* EXERCISE: Using the records below, repeat exactly the lines from the one holding "let r := writeBootCmd" through the one holding "run s (bootRecordDone ok)", both ends included, and no others.

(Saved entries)
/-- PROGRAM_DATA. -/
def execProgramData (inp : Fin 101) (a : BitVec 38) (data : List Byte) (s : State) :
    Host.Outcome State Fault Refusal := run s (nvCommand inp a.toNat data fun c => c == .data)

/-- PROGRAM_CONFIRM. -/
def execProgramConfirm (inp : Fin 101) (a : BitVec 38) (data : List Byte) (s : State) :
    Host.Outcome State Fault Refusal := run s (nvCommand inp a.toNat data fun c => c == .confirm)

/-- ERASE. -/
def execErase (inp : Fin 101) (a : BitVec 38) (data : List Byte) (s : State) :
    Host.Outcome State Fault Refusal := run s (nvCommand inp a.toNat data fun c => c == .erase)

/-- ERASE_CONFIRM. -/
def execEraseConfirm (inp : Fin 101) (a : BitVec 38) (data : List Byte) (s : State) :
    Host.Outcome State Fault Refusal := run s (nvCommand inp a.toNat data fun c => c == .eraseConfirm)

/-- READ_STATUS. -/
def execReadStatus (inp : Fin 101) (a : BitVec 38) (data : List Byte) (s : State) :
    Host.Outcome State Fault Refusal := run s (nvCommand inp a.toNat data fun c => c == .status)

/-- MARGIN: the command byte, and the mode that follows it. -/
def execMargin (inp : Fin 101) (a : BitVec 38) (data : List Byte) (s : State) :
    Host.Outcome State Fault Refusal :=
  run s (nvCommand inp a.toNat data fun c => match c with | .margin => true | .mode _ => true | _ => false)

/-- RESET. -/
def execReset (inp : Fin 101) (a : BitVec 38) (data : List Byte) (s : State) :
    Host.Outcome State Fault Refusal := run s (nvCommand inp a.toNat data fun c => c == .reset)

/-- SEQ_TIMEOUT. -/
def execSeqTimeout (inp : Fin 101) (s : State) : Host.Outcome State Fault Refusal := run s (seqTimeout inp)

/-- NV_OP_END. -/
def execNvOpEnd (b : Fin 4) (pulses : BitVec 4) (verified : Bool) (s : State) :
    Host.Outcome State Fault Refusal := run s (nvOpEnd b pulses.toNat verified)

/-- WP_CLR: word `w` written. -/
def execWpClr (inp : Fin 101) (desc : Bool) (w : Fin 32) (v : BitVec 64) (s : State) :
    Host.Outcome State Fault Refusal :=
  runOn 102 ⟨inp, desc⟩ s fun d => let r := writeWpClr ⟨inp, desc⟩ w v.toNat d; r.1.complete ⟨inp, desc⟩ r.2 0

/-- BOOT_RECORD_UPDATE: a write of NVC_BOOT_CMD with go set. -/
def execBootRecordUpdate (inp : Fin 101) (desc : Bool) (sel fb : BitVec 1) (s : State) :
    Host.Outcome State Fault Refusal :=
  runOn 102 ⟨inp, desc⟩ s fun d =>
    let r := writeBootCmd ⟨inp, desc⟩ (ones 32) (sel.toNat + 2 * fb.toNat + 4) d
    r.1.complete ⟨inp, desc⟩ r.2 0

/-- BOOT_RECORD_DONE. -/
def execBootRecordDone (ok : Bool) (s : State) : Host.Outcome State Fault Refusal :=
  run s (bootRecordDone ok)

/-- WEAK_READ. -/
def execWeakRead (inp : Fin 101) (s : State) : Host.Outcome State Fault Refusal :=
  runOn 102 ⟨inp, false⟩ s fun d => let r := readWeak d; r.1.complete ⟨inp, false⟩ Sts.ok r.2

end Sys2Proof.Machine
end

...

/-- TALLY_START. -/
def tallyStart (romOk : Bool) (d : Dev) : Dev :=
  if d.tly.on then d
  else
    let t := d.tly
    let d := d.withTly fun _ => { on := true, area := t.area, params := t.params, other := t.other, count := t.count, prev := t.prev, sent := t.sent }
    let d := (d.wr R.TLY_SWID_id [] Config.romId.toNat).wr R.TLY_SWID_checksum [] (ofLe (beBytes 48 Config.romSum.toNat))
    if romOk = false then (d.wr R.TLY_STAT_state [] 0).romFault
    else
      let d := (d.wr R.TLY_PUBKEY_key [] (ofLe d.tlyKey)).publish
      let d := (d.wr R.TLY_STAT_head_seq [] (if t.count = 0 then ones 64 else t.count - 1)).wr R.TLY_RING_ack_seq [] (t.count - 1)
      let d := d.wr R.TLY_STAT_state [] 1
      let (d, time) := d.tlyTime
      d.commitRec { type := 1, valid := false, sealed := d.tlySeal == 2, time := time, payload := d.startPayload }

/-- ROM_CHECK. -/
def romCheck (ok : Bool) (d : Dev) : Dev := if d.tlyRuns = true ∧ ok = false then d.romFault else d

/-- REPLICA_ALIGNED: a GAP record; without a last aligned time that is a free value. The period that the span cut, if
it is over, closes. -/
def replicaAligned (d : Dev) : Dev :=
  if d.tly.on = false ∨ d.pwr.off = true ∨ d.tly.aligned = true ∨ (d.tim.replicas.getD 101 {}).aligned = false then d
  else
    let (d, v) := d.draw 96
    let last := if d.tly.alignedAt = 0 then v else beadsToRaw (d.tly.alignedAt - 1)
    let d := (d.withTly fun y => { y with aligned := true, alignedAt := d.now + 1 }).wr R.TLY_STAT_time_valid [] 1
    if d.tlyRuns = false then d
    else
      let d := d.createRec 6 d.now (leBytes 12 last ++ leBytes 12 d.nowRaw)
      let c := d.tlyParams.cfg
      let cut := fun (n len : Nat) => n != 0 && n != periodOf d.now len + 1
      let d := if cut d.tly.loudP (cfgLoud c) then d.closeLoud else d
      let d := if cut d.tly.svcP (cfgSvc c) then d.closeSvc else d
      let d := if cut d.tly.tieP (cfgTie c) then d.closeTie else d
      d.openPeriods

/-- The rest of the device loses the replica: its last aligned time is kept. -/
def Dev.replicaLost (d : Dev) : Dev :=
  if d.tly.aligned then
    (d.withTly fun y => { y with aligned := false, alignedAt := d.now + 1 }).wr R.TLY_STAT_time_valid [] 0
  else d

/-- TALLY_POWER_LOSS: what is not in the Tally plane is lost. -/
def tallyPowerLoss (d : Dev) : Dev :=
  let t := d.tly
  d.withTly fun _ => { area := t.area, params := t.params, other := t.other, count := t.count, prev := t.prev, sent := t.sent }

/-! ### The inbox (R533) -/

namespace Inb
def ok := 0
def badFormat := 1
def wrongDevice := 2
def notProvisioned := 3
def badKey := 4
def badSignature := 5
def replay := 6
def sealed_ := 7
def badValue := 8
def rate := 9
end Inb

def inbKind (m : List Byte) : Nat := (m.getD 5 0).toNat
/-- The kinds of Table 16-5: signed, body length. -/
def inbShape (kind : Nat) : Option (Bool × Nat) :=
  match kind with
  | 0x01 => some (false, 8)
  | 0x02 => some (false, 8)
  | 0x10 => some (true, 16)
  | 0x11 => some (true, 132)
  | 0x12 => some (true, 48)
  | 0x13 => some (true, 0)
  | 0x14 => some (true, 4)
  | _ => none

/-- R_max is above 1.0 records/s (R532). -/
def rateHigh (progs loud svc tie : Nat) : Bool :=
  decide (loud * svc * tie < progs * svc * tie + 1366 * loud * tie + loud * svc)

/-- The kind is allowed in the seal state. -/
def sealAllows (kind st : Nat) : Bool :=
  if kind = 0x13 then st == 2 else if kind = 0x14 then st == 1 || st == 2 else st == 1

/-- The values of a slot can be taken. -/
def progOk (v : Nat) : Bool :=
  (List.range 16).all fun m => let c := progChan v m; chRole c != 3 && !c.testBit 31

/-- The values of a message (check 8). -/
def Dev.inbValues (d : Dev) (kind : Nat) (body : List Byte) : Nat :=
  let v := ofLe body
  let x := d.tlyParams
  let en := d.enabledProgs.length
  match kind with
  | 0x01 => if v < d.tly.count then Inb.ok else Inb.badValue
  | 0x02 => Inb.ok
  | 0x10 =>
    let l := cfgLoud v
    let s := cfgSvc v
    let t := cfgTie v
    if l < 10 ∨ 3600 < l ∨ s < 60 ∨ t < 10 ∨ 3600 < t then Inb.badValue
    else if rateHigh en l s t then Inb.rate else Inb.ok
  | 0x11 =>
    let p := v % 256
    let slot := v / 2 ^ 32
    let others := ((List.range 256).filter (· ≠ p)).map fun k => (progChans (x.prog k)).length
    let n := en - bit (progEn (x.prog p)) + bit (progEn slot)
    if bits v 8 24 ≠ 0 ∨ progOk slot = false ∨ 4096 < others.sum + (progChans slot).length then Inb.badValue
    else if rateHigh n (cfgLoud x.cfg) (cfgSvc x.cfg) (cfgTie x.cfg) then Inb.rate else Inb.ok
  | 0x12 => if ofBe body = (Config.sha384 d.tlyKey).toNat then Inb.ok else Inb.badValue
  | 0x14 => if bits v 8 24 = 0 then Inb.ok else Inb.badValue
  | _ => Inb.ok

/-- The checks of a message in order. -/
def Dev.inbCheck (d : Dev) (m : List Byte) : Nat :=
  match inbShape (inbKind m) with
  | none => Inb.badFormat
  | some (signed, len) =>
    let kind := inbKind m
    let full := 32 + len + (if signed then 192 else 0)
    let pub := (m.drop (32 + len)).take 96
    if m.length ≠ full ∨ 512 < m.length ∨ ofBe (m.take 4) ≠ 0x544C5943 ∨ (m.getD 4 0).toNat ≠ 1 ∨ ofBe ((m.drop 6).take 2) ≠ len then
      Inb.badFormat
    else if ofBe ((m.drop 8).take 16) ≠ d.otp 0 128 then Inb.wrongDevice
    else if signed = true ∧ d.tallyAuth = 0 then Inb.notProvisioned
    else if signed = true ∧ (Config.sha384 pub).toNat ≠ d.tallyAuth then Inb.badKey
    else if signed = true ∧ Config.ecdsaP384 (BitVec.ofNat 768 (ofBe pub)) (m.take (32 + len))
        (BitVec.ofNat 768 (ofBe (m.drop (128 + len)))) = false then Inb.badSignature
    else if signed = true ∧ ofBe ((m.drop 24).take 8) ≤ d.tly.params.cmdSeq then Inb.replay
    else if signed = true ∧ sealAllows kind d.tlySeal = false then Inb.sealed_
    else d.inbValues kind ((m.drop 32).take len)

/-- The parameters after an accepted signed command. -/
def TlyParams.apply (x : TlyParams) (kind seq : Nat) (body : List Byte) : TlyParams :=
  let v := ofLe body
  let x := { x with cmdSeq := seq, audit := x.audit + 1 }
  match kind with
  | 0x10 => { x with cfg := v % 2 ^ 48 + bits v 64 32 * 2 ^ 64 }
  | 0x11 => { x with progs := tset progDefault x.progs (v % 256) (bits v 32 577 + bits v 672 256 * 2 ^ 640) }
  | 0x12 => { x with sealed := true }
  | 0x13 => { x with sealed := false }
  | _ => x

* SOLUTION:
    let r := writeBootCmd ⟨inp, desc⟩ (ones 32) (sel.toNat + 2 * fb.toNat + 4) d
    r.1.complete ⟨inp, desc⟩ r.2 0

/-- BOOT_RECORD_DONE. -/
def execBootRecordDone (ok : Bool) (s : State) : Host.Outcome State Fault Refusal :=
  run s (bootRecordDone ok)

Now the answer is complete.